**Dataset entries**

-- ==== Sys2Proof/Machine/Bus.lean ====
section
/-! DEFINITION. Register accesses on the bus (02_registers.md R37 to R43, R48, R50 to R60, R491): bus errors, readiness,
fencing, posting buffers, window commands, fences, reads. -/

namespace Sys2Proof.Machine

/-! ### Decoding an access -/

/-- A page can be reached: its half is out of reset, and the Flume management channel is up where the access crosses it
(Table 16). -/
def State.reachable (s : State) (r : Requester) (p : Nat) : Bool :=
  match pageHalf p with
  | some h => s.halfUp h.val && (s.flumeUp || (decide (h.val = 1) == decide (r = .east)))
  | none => s.flumeUp || decide (r ≠ .east)

/-- The first cause of Table 16, in the order of R491, that the access has before it reaches its page: UNALIGNED to RESERVED. -/
def State.frontCause (s : State) (write : Bool) (a : Access) : Option Nat :=
  let p := accPage a
  let o := accOff a
  let wide := !write && decide (a.size = 8) && isWide p o
  if a.addr % 4 ≠ 0 ∨ (write = false ∧ a.size = 8 ∧ a.addr % 8 ≠ 0) then some beUnaligned
  else if 4 < a.size ∧ wide = false then some beWide
  else if a.size < 4 ∨ a.be % 16 ≠ 15 then some beNarrow
  else if (pageBlk p).isNone then some beUnmapped
  else if s.reachable a.req p = false then some beUnreachable
  else if (regSpec p o).isNone then some beReserved
  else none

/-- A window staging register: it belongs to the front end (R50). -/
def isStaging (p o : Nat) : Bool := pageSlow p && decide (0x8000 ≤ o ∧ o ≠ 0x8008)

/-- A write goes through the posting buffer of its page (R50). -/
def postsWrite (p o : Nat) : Bool := pageSlow p && (decide (o = 0x08) || (decide (0x40 ≤ o) && !isStaging p o))

/-- A register of which no field is writable (R40). -/
def readOnly (p o : Nat) : Bool :=
  match regSpec p o with | some x => decide (x.w = 0 ∧ x.w1s = 0) && !x.wo | none => true

/-- A register with an RWL field on a locked page (R38). -/
def State.lockHits (s : State) (p o : Nat) : Bool :=
  s.locked p && (match regSpec p o with | some x => decide (x.lk ≠ 0) | none => false)

/-! ### Writes -/

/-- A write takes effect in its page (R38, R40). -/
def State.performWrite (s : State) (a : Access) : State :=
  let p := accPage a
  let o := accOff a
  if readOnly p o then s.busError a true beReadOnly
  else
    let s := if s.lockHits p o then s.busError a true beLocked else s
    s.writeAt a.req p o a.value

/-- A write that carries an EPOCH and passes FENCED and NOT_READY takes effect; the others are logged (R37, R428). The staging registers belong to the
front end and take writes while the block is not ready (R50, R56); WIN_CMD, which the block performs, does not (DEDUCED, log entry
15). -/
def State.tryWrite (s : State) (a : Access) (epoch : Nat) (f : State → State) : State :=
  let p := accPage a
  if s.writeFenced a.req p epoch then
    (match reqCluster a.req with | some c => s.fenced c a | none => s)
  else if 0x40 ≤ accOff a ∧ isStaging p (accOff a) = false ∧ s.pageReady a.req p = false then s.busError a true beNotReady
  else f s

**Action item**
In the data above, find the line that contains "writable (R40). -/" and the line that contains "belong to the". Repeat exactly those lines and every line between them, and only those.

**Task output**
/-- A register of which no field is writable (R40). -/
def readOnly (p o : Nat) : Bool :=
  match regSpec p o with | some x => decide (x.w = 0 ∧ x.w1s = 0) && !x.wo | none => true

/-- A register with an RWL field on a locked page (R38). -/
def State.lockHits (s : State) (p o : Nat) : Bool :=
  s.locked p && (match regSpec p o with | some x => decide (x.lk ≠ 0) | none => false)

/-! ### Writes -/

/-- A write takes effect in its page (R38, R40). -/
def State.performWrite (s : State) (a : Access) : State :=
  let p := accPage a
  let o := accOff a
  if readOnly p o then s.busError a true beReadOnly
  else
    let s := if s.lockHits p o then s.busError a true beLocked else s
    s.writeAt a.req p o a.value

/-- A write that carries an EPOCH and passes FENCED and NOT_READY takes effect; the others are logged (R37, R428). The staging registers belong to the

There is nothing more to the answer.